Dermatol Ther. 2022 Jul;35(7):e15544. doi: 10.1111/dth.15544. Epub 2022 May 13.

Abstract

Psoriasis is a chronic, inflammatory, immune-mediated disease of the skin and joints. Plaque psoriasis is the most common clinical phenotype of psoriasis. Apremilast is an oral phosphodiesterase type 4 inhibitor recently approved by the US Food and Drug Administration (FDA) for the management of plaque psoriasis. The aim of this systematic review was to assess the efficacy and safety of apremilast monotherapy for the treatment of moderate-to-severe plaque psoriasis.
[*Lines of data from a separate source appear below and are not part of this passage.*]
-- ==== Sys2Proof/Machine/Operands.lean ====
section
/-!
DEFINITION. Operand forms and their validation: the chip register map (`spec/10_state.md` R30),
channel addressing (`spec/43_channel_addressing.md` R170), position validity, the scaler and the
packing of a tick (`spec/44_position_control.md` R185, R186, R188).
-/

namespace Sys2Proof.Machine

/-! ### Channel addressing -/

/-- The base address of a kind (R170). -/
def kindBase : Kind → Nat
  | .onLow => Config.chBaseOnL
  | .onHigh => Config.chBaseOnH
  | .offLow => Config.chBaseOffL
  | .offHigh => Config.chBaseOffH

/-- `channel_register(kind, channel)` (R170) on an unbounded channel, with both tests (C2):
`InvalidChannel` outside 0 to 15, else base plus 4 times the channel. -/
def channelRegister (k : Kind) (channel : Int) : Except ErrorKind Byte :=
  if channel < 0 ∨ channel > 15 then .error .invalidChannel
  else .ok (BitVec.ofNat 8 (kindBase k + Config.chStride * channel.toNat))

/-- The channel operand of a command, field `A` as a `u8` (R84). -/
def channelOperand (c : Byte) : Int := c.toNat

/-! ### The register map (R30) -/

/-- A symbolic register name of R30. -/
inductive RegName
  | mode1
  | mode2
  | channel (k : Kind) (c : Fin 16)
  | allOnLow
  | allOnHigh
  | allOffLow
  | allOffHigh
  | preScale
deriving DecidableEq, Repr

/-- The register address of a name (R30). -/
def RegName.address (p : Params) : RegName → Byte
  | .mode1 => p.regMode1
  | .mode2 => p.regMode2
  | .channel k c => BitVec.ofNat 8 (kindBase k + Config.chStride * c.val)
  | .allOnLow => p.regAllOnL
  | .allOnHigh => p.regAllOnH
  | .allOffLow => p.regAllOffL
  | .allOffHigh => p.regAllOffH
  | .preScale => p.regPreScale

/-! ### The pulse-width scaler -/

/-- Position validity (R185): both bounds exclusive. -/
def validPosition (p : Params) (pos : Nat) : Bool :=
  decide (Config.posMinExcl < pos) && decide (pos < p.posMaxExcl)

/-- `N(p) = 204 × p + 101000` (R186), exact. -/
def scaleNumerator (pos : Nat) : Nat := 204 * pos + 101000

/-- An exact half between `q` and `q + 1` (R186), resolved by `ROUND_TIE`. -/
def roundHalf (tie : RoundTie) (q : Nat) : Nat :=
  match tie with
  | .halfUp => q + 1
  | .halfEven => if q % 2 = 0 then q else q + 1

/-- `scale(p)` (R186): `N(p) / 1000` rounded to the nearest integer. -/
def scale (tie : RoundTie) (pos : Nat) : Nat :=
  let q := scaleNumerator pos / 1000
  let r := scaleNumerator pos % 1000
  if r < 500 then q else if 500 < r then q + 1 else roundHalf tie q

/-- `pack(t) = (lo, hi)` (R188). -/
def pack (tick : Nat) : Byte × Byte := (byteOf tick 0, byteOf tick 1)

end Sys2Proof.Machine
end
This systematic review included randomized controlled trials (RCTs) comparing apremilast 20 mg twice daily (BID) and 30 mg BID with placebo for its efficacy on plaque psoriasis. We searched the Medline, Embase, and CENTRAL databases. We sought to evaluate the following outcomes: psoriasis area and severity index score (PASI)-50, PASI-75, PASI-90, static Physician Global Assessment (sPGA), and adverse events. The risk ratio (RR) was used to represent dichotomous outcomes and adverse events, and the data were pooled using the inverse variance weighting method. Eight RCTs that enrolled 2635 participants were deemed eligible. Apremilast 30 mg BID and 20 mg BID were significantly more efficacious than placebo in achieving PASI-75 over 16 weeks (RR = 4.60, 95% CI 3.29-6.41, and RR = 3.15, 95% CI 1.96-5.07, respectively). Apremilast 30 mg BID showed a significantly higher rate of adverse events than the placebo (RR = 1.24, 95% CI 1.16-1.33), whereas apremilast 20 mg BID did not exhibit any significant difference (RR = 1.13, 95% CI 0.91-1.42). This meta-analysis demonstrated that apremilast monotherapy is an effective therapeutic option for moderate-to-severe plaque psoriasis with acceptable tolerability and safety profile.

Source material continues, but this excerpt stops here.